Instructions to follow> Reproduce exactly the line that includes "(hlo : v.extractLsb'" and all lines after it, ending with the last line of the data.

Supplied records>
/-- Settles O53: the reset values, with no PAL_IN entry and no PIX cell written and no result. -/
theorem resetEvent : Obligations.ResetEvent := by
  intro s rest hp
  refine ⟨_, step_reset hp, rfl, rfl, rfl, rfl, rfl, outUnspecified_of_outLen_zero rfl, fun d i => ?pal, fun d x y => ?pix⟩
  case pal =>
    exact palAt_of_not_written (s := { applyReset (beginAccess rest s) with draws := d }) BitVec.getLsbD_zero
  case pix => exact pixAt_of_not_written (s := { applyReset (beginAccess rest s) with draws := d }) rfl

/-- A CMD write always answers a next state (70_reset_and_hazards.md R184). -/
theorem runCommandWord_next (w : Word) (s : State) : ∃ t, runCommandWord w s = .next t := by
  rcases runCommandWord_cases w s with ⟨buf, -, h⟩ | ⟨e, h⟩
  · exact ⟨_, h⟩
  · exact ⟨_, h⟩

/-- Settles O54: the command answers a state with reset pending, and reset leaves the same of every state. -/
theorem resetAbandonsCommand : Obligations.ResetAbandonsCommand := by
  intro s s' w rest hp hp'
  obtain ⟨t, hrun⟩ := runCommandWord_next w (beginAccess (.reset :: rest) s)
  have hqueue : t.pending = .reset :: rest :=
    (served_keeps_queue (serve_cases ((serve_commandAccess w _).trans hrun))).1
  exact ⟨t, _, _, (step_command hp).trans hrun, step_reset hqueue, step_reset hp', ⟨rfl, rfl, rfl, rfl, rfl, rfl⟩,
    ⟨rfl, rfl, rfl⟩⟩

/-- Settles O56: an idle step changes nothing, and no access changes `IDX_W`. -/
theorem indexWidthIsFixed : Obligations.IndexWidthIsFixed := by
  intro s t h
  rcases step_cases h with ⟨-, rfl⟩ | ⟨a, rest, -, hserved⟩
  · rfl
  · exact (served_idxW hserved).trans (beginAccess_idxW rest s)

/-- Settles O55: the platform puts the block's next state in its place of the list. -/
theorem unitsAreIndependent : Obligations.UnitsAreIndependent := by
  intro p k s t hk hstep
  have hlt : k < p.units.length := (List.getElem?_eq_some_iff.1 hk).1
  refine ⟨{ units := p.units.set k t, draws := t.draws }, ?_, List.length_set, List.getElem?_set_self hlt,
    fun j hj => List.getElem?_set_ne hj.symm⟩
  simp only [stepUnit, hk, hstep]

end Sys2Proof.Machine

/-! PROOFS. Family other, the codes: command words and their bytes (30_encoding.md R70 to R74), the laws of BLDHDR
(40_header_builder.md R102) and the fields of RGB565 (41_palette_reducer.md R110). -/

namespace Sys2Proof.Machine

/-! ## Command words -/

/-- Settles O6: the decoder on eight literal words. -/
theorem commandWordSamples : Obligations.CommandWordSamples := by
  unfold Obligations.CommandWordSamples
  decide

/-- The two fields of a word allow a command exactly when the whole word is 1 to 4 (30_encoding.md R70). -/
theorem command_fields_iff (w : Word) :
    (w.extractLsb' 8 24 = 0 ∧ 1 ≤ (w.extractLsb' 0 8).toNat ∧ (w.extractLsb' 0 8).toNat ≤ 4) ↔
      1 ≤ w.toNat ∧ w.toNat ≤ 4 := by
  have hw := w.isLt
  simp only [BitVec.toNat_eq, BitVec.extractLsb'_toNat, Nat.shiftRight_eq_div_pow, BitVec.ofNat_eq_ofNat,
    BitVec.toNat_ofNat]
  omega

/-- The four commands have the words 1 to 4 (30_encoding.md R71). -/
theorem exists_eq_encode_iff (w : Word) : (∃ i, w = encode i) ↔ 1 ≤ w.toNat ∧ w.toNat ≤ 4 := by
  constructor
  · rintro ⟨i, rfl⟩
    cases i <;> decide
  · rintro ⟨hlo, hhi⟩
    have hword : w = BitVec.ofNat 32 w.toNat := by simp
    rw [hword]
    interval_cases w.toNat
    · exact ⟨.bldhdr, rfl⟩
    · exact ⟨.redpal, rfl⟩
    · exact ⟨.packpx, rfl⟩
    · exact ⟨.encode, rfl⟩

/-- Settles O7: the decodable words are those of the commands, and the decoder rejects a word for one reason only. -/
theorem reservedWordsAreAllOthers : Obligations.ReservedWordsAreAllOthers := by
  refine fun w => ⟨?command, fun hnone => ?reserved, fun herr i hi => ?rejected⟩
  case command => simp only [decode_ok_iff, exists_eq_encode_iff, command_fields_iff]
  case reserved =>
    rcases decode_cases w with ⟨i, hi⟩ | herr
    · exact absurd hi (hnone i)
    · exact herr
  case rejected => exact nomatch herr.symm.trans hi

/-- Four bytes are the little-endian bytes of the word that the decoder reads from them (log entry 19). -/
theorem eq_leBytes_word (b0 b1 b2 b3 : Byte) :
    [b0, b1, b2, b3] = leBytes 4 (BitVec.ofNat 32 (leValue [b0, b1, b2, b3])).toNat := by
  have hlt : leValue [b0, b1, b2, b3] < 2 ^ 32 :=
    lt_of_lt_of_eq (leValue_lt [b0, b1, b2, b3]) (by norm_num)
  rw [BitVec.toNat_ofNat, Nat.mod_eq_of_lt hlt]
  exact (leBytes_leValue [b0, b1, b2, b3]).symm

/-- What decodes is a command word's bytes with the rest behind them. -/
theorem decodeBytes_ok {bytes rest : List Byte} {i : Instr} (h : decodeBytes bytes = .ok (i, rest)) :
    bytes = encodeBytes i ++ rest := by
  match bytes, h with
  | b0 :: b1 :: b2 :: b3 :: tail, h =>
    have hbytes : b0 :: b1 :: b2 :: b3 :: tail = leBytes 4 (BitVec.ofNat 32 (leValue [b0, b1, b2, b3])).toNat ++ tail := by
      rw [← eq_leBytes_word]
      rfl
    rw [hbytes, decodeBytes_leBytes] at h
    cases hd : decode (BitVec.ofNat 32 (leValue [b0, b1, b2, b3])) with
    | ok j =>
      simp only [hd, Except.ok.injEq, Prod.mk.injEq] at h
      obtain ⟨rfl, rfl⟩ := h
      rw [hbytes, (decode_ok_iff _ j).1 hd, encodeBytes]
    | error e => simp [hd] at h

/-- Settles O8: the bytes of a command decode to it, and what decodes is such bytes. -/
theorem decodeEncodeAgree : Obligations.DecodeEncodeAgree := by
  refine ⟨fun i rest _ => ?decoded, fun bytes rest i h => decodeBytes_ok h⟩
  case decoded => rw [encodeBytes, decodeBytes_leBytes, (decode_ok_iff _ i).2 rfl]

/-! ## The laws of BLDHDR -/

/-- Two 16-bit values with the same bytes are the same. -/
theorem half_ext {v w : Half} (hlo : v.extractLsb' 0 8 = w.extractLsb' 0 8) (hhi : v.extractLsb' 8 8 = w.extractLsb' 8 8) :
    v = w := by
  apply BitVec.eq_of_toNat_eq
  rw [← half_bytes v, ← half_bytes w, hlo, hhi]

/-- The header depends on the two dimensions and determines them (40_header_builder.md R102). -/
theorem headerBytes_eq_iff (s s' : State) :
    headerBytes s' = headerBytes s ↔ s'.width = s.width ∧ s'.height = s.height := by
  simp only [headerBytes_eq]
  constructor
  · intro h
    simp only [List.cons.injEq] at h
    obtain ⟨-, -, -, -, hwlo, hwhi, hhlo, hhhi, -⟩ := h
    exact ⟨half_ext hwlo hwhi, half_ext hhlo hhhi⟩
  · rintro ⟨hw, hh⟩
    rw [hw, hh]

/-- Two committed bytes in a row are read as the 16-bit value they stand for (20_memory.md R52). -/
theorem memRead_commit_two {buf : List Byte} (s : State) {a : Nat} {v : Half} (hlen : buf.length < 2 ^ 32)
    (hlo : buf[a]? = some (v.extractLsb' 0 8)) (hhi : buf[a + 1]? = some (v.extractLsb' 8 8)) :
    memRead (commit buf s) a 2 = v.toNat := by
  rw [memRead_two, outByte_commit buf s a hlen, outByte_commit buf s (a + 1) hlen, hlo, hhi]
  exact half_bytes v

Task result>
theorem half_ext {v w : Half} (hlo : v.extractLsb' 0 8 = w.extractLsb' 0 8) (hhi : v.extractLsb' 8 8 = w.extractLsb' 8 8) :
    v = w := by
  apply BitVec.eq_of_toNat_eq
  rw [← half_bytes v, ← half_bytes w, hlo, hhi]

/-- The header depends on the two dimensions and determines them (40_header_builder.md R102). -/
theorem headerBytes_eq_iff (s s' : State) :
    headerBytes s' = headerBytes s ↔ s'.width = s.width ∧ s'.height = s.height := by
  simp only [headerBytes_eq]
  constructor
  · intro h
    simp only [List.cons.injEq] at h
    obtain ⟨-, -, -, -, hwlo, hwhi, hhlo, hhhi, -⟩ := h
    exact ⟨half_ext hwlo hwhi, half_ext hhlo hhhi⟩
  · rintro ⟨hw, hh⟩
    rw [hw, hh]

/-- Two committed bytes in a row are read as the 16-bit value they stand for (20_memory.md R52). -/
theorem memRead_commit_two {buf : List Byte} (s : State) {a : Nat} {v : Half} (hlen : buf.length < 2 ^ 32)
    (hlo : buf[a]? = some (v.extractLsb' 0 8)) (hhi : buf[a + 1]? = some (v.extractLsb' 8 8)) :
    memRead (commit buf s) a 2 = v.toNat := by
  rw [memRead_two, outByte_commit buf s a hlen, outByte_commit buf s (a + 1) hlen, hlo, hhi]
  exact half_bytes v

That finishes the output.